Comics & SF at the Edinburgh Book Festival – a quick round-up

Published On September 2, 2014 | By Joe Gordon | Books, Comics

First off, apologies for being tardy with this – normally I post short, individual reports on the comics and science fiction related events I attend at the annual Edinburgh International Book Festival as I go through the Festival, but trying to go to festival events and combine it with some much needed time off doesn’t work so well in terms of writing up several events rapidly. So again, apologies for being a bit slow with a write-up on the festival this year and for rolling the various events I was lucky enough to catch (and in some cases be involved in) into this one report. But better late than never, as they say, and to help make up for it I’ve included plenty of pictures (they’re all taken from my own Flickr stream, click to see the larger versions on Flickr)! I did post reports on the first couple of events, the fascinating talk by Katie Green and Matilda Tristram is here and you can read a quick report on the Bryan Lee O’Malley event, which I had the pleasure of chairing, here. But there was plenty more on offer, so here’s a quick round-up of some of the other events I managed to catch during the festival.
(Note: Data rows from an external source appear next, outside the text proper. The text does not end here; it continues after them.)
@[simp] theorem State.giveBack_frame (s : State) (l : Lane) (k : Kind) (n v : Nat) :
    (s.giveBack l k n v).pending = s.pending ∧ (s.giveBack l k n v).phase = s.phase ∧
    (s.giveBack l k n v).pins = s.pins ∧ (s.giveBack l k n v).denoms = s.denoms ∧
    (s.giveBack l k n v).classes = s.classes ∧ (s.giveBack l k n v).stores = s.stores ∧
    (s.giveBack l k n v).boxes = s.boxes ∧ (s.giveBack l k n v).limits = s.limits ∧
    (s.giveBack l k n v).heads = s.heads ∧ (s.giveBack l k n v).pool = s.pool ∧
    (s.giveBack l k n v).paths = s.paths ∧ (s.giveBack l k n v).presenterOpen = s.presenterOpen ∧
    (s.giveBack l k n v).active = s.active ∧ (s.giveBack l k n v).pendingMarks = s.pendingMarks ∧
    (s.giveBack l k n v).armed = s.armed ∧ (s.giveBack l k n v).totals = s.totals ∧
    (s.giveBack l k n v).officeNotices = s.officeNotices ∧
    (s.giveBack l k n v).laneNotices = s.laneNotices ∧ (s.giveBack l k n v).ports = s.ports ∧
    (s.giveBack l k n v).retained = s.retained := by
  unfold State.giveBack; split <;> simp

@[simp] theorem State.release_frame (s : State) (r : Stroke) (n : Nat) :
    (s.release r n).pending = s.pending ∧ (s.release r n).phase = s.phase ∧
    (s.release r n).pins = s.pins ∧ (s.release r n).denoms = s.denoms ∧
    (s.release r n).classes = s.classes ∧ (s.release r n).limits = s.limits ∧
    (s.release r n).heads = s.heads ∧ (s.release r n).pool = s.pool ∧
    (s.release r n).paths = s.paths ∧ (s.release r n).presenterOpen = s.presenterOpen ∧
    (s.release r n).active = s.active ∧ (s.release r n).pendingMarks = s.pendingMarks ∧
    (s.release r n).armed = s.armed ∧ (s.release r n).totals = s.totals ∧
    (s.release r n).officeNotices = s.officeNotices ∧ (s.release r n).laneNotices = s.laneNotices ∧
    (s.release r n).ports = s.ports ∧ (s.release r n).retained = s.retained := by
  unfold State.release; cases r.owner <;> simp

@[simp] theorem State.endRecord_frame (s : State) (r : Stroke) (how : Ending) (n : Nat) :
    (s.endRecord r how n).pending = s.pending ∧ (s.endRecord r how n).phase = s.phase ∧
    (s.endRecord r how n).pins = s.pins ∧ (s.endRecord r how n).denoms = s.denoms ∧
    (s.endRecord r how n).classes = s.classes ∧ (s.endRecord r how n).limits = s.limits ∧
    (s.endRecord r how n).heads = s.heads ∧ (s.endRecord r how n).paths = s.paths ∧
    (s.endRecord r how n).presenterOpen = s.presenterOpen ∧
    (s.endRecord r how n).active = s.active ∧ (s.endRecord r how n).pendingMarks = s.pendingMarks ∧
    (s.endRecord r how n).armed = s.armed ∧ (s.endRecord r how n).totals = s.totals ∧
    (s.endRecord r how n).officeNotices = s.officeNotices ∧
    (s.endRecord r how n).laneNotices = s.laneNotices ∧ (s.endRecord r how n).ports = s.ports ∧
    (s.endRecord r how n).retained = s.retained := by
  simp [State.endRecord]

/-- A fold keeps what each of its steps keeps. -/
theorem foldl_keeps {α β γ : Type} (f : α → β → α) (view : α → γ)
    (h : ∀ a b, view (f a b) = view a) : ∀ (xs : List β) (a : α), view (xs.foldl f a) = view a
  | [], _ => rfl
  | x :: xs, a => (foldl_keeps f view h xs (f a x)).trans (h a x)

@[simp] theorem State.endStrokes_frame (s : State) (how : Stroke → Option (Ending × Nat)) :
    (s.endStrokes how).pending = s.pending ∧ (s.endStrokes how).phase = s.phase ∧
    (s.endStrokes how).pins = s.pins ∧ (s.endStrokes how).denoms = s.denoms ∧
    (s.endStrokes how).classes = s.classes ∧ (s.endStrokes how).limits = s.limits ∧
    (s.endStrokes how).heads = s.heads ∧ (s.endStrokes how).paths = s.paths ∧
    (s.endStrokes how).presenterOpen = s.presenterOpen ∧ (s.endStrokes how).active = s.active ∧
    (s.endStrokes how).pendingMarks = s.pendingMarks ∧ (s.endStrokes how).armed = s.armed ∧
    (s.endStrokes how).totals = s.totals ∧ (s.endStrokes how).officeNotices = s.officeNotices ∧
    (s.endStrokes how).laneNotices = s.laneNotices ∧ (s.endStrokes how).ports = s.ports ∧
    (s.endStrokes how).retained = s.retained := by
  unfold State.endStrokes
  have h : ∀ (t : State) (r : Stroke) (u : State), u = (match how r with
        | some (e, n) => t.endRecord r e n
        | none => t) →
      u.pending = t.pending ∧ u.phase = t.phase ∧ u.pins = t.pins ∧ u.denoms = t.denoms ∧
      u.classes = t.classes ∧ u.limits = t.limits ∧ u.heads = t.heads ∧ u.paths = t.paths ∧
      u.presenterOpen = t.presenterOpen ∧ u.active = t.active ∧ u.pendingMarks = t.pendingMarks ∧
      u.armed = t.armed ∧ u.totals = t.totals ∧ u.officeNotices = t.officeNotices ∧
      u.laneNotices = t.laneNotices ∧ u.ports = t.ports ∧ u.retained = t.retained := by
    intro t r u hu; subst hu; split <;> simp
  refine ⟨foldl_keeps _ State.pending (fun t r => (h t r _ rfl).1) _ _,
    foldl_keeps _ State.phase (fun t r => (h t r _ rfl).2.1) _ _,
    foldl_keeps _ State.pins (fun t r => (h t r _ rfl).2.2.1) _ _,
    foldl_keeps _ State.denoms (fun t r => (h t r _ rfl).2.2.2.1) _ _,
    foldl_keeps _ State.classes (fun t r => (h t r _ rfl).2.2.2.2.1) _ _,
    foldl_keeps _ State.limits (fun t r => (h t r _ rfl).2.2.2.2.2.1) _ _,
    foldl_keeps _ State.heads (fun t r => (h t r _ rfl).2.2.2.2.2.2.1) _ _,
    foldl_keeps _ State.paths (fun t r => (h t r _ rfl).2.2.2.2.2.2.2.1) _ _,
    foldl_keeps _ State.presenterOpen (fun t r => (h t r _ rfl).2.2.2.2.2.2.2.2.1) _ _,
    foldl_keeps _ State.active (fun t r => (h t r _ rfl).2.2.2.2.2.2.2.2.2.1) _ _,
    foldl_keeps _ State.pendingMarks (fun t r => (h t r _ rfl).2.2.2.2.2.2.2.2.2.2.1) _ _,
    foldl_keeps _ State.armed (fun t r => (h t r _ rfl).2.2.2.2.2.2.2.2.2.2.2.1) _ _,
    foldl_keeps _ State.totals (fun t r => (h t r _ rfl).2.2.2.2.2.2.2.2.2.2.2.2.1) _ _,
    foldl_keeps _ State.officeNotices (fun t r => (h t r _ rfl).2.2.2.2.2.2.2.2.2.2.2.2.2.1) _ _,
    foldl_keeps _ State.laneNotices (fun t r => (h t r _ rfl).2.2.2.2.2.2.2.2.2.2.2.2.2.2.1) _ _,
    foldl_keeps _ State.ports (fun t r => (h t r _ rfl).2.2.2.2.2.2.2.2.2.2.2.2.2.2.2.1) _ _,
    foldl_keeps _ State.retained (fun t r => (h t r _ rfl).2.2.2.2.2.2.2.2.2.2.2.2.2.2.2.2) _ _⟩

@[simp] theorem State.dropWaiting_frame (s : State) (k : StoreId) :
    (s.dropWaiting k).pending = s.pending ∧ (s.dropWaiting k).phase = s.phase ∧
    (s.dropWaiting k).pins = s.pins ∧ (s.dropWaiting k).denoms = s.denoms ∧
    (s.dropWaiting k).classes = s.classes ∧ (s.dropWaiting k).limits = s.limits ∧
    (s.dropWaiting k).heads = s.heads ∧ (s.dropWaiting k).paths = s.paths ∧
    (s.dropWaiting k).presenterOpen = s.presenterOpen ∧ (s.dropWaiting k).active = s.active ∧
    (s.dropWaiting k).pendingMarks = s.pendingMarks ∧ (s.dropWaiting k).armed = s.armed ∧
    (s.dropWaiting k).totals = s.totals ∧ (s.dropWaiting k).officeNotices = s.officeNotices ∧
    (s.dropWaiting k).laneNotices = s.laneNotices ∧ (s.dropWaiting k).ports = s.ports ∧
    (s.dropWaiting k).retained = s.retained := by
  simp [State.dropWaiting]

@[simp] theorem State.dropEmptied_frame (s : State) :
    s.dropEmptied.pending = s.pending ∧ s.dropEmptied.phase = s.phase ∧
    s.dropEmptied.pins = s.pins ∧ s.dropEmptied.denoms = s.denoms ∧
    s.dropEmptied.classes = s.classes ∧ s.dropEmptied.limits = s.limits ∧
    s.dropEmptied.heads = s.heads ∧ s.dropEmptied.paths = s.paths ∧
    s.dropEmptied.presenterOpen = s.presenterOpen ∧ s.dropEmptied.active = s.active ∧
    s.dropEmptied.pendingMarks = s.pendingMarks ∧ s.dropEmptied.armed = s.armed ∧
    s.dropEmptied.totals = s.totals ∧ s.dropEmptied.officeNotices = s.officeNotices ∧
    s.dropEmptied.laneNotices = s.laneNotices ∧ s.dropEmptied.ports = s.ports ∧
    s.dropEmptied.retained = s.retained := by
  simp [State.dropEmptied]

@[simp] theorem State.lowerStroke_frame (s : State) (r : Stroke) :
    (s.lowerStroke r).pending = s.pending ∧ (s.lowerStroke r).phase = s.phase ∧
    (s.lowerStroke r).pins = s.pins ∧ (s.lowerStroke r).denoms = s.denoms ∧
    (s.lowerStroke r).classes = s.classes ∧ (s.lowerStroke r).limits = s.limits ∧
    (s.lowerStroke r).heads = s.heads ∧ (s.lowerStroke r).paths = s.paths ∧
    (s.lowerStroke r).presenterOpen = s.presenterOpen ∧ (s.lowerStroke r).active = s.active ∧
    (s.lowerStroke r).pendingMarks = s.pendingMarks ∧ (s.lowerStroke r).armed = s.armed ∧
    (s.lowerStroke r).totals = s.totals ∧ (s.lowerStroke r).officeNotices = s.officeNotices ∧
    (s.lowerStroke r).laneNotices = s.laneNotices ∧ (s.lowerStroke r).ports = s.ports ∧
    (s.lowerStroke r).retained = s.retained := by
  simp [State.lowerStroke]

@[simp] theorem State.markUncertain_frame (s : State) (k : StoreId) :
    (s.markUncertain k).pending = s.pending ∧ (s.markUncertain k).phase = s.phase ∧
    (s.markUncertain k).pins = s.pins ∧ (s.markUncertain k).denoms = s.denoms ∧
    (s.markUncertain k).classes = s.classes ∧ (s.markUncertain k).limits = s.limits ∧
    (s.markUncertain k).heads = s.heads ∧ (s.markUncertain k).paths = s.paths ∧
    (s.markUncertain k).presenterOpen = s.presenterOpen ∧ (s.markUncertain k).active = s.active ∧
    (s.markUncertain k).pendingMarks = s.pendingMarks ∧ (s.markUncertain k).armed = s.armed ∧
    (s.markUncertain k).totals = s.totals ∧ (s.markUncertain k).officeNotices = s.officeNotices ∧
    (s.markUncertain k).laneNotices = s.laneNotices ∧ (s.markUncertain k).ports = s.ports ∧
    (s.markUncertain k).retained = s.retained := by
  unfold State.markUncertain; split <;> simp

/-! ### Paths -/

@[simp] theorem State.reviewGrant_frame (s : State) (k : Kind) :
    (s.reviewGrant k).pending = s.pending ∧ (s.reviewGrant k).phase = s.phase ∧
    (s.reviewGrant k).pins = s.pins ∧ (s.reviewGrant k).denoms = s.denoms ∧
    (s.reviewGrant k).classes = s.classes ∧ (s.reviewGrant k).stores = s.stores ∧
    (s.reviewGrant k).boxes = s.boxes ∧ (s.reviewGrant k).limits = s.limits ∧
    (s.reviewGrant k).lanes = s.lanes ∧ (s.reviewGrant k).heads = s.heads ∧
    (s.reviewGrant k).planner = s.planner ∧ (s.reviewGrant k).pool = s.pool ∧
    (s.reviewGrant k).presenterOpen = s.presenterOpen ∧ (s.reviewGrant k).active = s.active ∧
    (s.reviewGrant k).pendingMarks = s.pendingMarks ∧ (s.reviewGrant k).armed = s.armed ∧
    (s.reviewGrant k).totals = s.totals ∧ (s.reviewGrant k).officeNotices = s.officeNotices ∧
    (s.reviewGrant k).laneNotices = s.laneNotices ∧ (s.reviewGrant k).ports = s.ports ∧
    (s.reviewGrant k).retained = s.retained := by
  unfold State.reviewGrant; split <;> simp

@[simp] theorem State.decideGrant_frame (s : State) (k : Kind) :
    (s.decideGrant k).pending = s.pending ∧ (s.decideGrant k).phase = s.phase ∧
    (s.decideGrant k).pins = s.pins ∧ (s.decideGrant k).denoms = s.denoms ∧
    (s.decideGrant k).classes = s.classes ∧ (s.decideGrant k).stores = s.stores ∧
    (s.decideGrant k).boxes = s.boxes ∧ (s.decideGrant k).limits = s.limits ∧
    (s.decideGrant k).lanes = s.lanes ∧ (s.decideGrant k).heads = s.heads ∧
    (s.decideGrant k).planner = s.planner ∧ (s.decideGrant k).pool = s.pool ∧
    (s.decideGrant k).presenterOpen = s.presenterOpen ∧ (s.decideGrant k).active = s.active ∧
    (s.decideGrant k).pendingMarks = s.pendingMarks ∧ (s.decideGrant k).armed = s.armed ∧
    (s.decideGrant k).totals = s.totals ∧ (s.decideGrant k).officeNotices = s.officeNotices ∧
    (s.decideGrant k).laneNotices = s.laneNotices ∧ (s.decideGrant k).ports = s.ports ∧
    (s.decideGrant k).retained = s.retained := by
  unfold State.decideGrant
  split
  · split
    · simp
    · split <;> simp
  · simp

@[simp] theorem State.startMove_frame (s : State) (k : Kind) :
    (s.startMove k).pending = s.pending ∧ (s.startMove k).phase = s.phase ∧
    (s.startMove k).pins = s.pins ∧ (s.startMove k).denoms = s.denoms ∧
    (s.startMove k).classes = s.classes ∧ (s.startMove k).stores = s.stores ∧
    (s.startMove k).boxes = s.boxes ∧ (s.startMove k).limits = s.limits ∧
    (s.startMove k).lanes = s.lanes ∧ (s.startMove k).heads = s.heads ∧
    (s.startMove k).planner = s.planner ∧ (s.startMove k).pool = s.pool ∧
    (s.startMove k).presenterOpen = s.presenterOpen ∧ (s.startMove k).active = s.active ∧
    (s.startMove k).pendingMarks = s.pendingMarks ∧ (s.startMove k).armed = s.armed ∧
    (s.startMove k).totals = s.totals ∧ (s.startMove k).officeNotices = s.officeNotices ∧
    (s.startMove k).laneNotices = s.laneNotices ∧ (s.startMove k).ports = s.ports ∧
    (s.startMove k).retained = s.retained := by
  unfold State.startMove
  split
  · simp
  · split <;> simp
On the science fiction front I had the pleasure of finally meeting two authors I’ve known via email for many a year but never actually met in person until now – always one of the delights of festivals and conventions, getting to actually meet writers and artists you normally only get to swap emails or Tweets with. I’ve loved Mike Carey’s work in both comics and his prose work for years, from his Hellblazer and Lucifer work to his current, utterly superb The Unwritten series in comics, and his addictive Felix Castor novels and his latest prose novel, the compelling The Girl With All the Gifts. And as he was teamed up with fellow Orbit SF author, the brilliant Ken MacLeod, this was a pleasure of an event for those of us who appreciate intelligent science fiction. Following a short reading by both authors, Ken discussed the way his most recent novels seem to have taken a spin on different popular genres – the great Edinburgh Detective Novel, ‘Chick-Lit’ and now ‘Bloke-Lit’, although those terms are, like most blanket terms applied to a range of books, rather imprecise and besides, as anyone who has read his work would imagine Ken reworks common tropes from those genres into a clever science fiction work with a nice line in social observation. Mike discussed morality in his work and also how in his new prose novel he took a sub-genre of horror-SF that, much as we love it, has been rather overdone recently, the post-apocalyptic zombie story, giving him a greater challenge in doing something new with it, a challenge, I must add, which he rose to brilliantly (seriously, it’s a real page-turner, my long-running SF Book Group in Edinburgh just read it for August and loved it too – see Malachy’s incisive review here on the blog).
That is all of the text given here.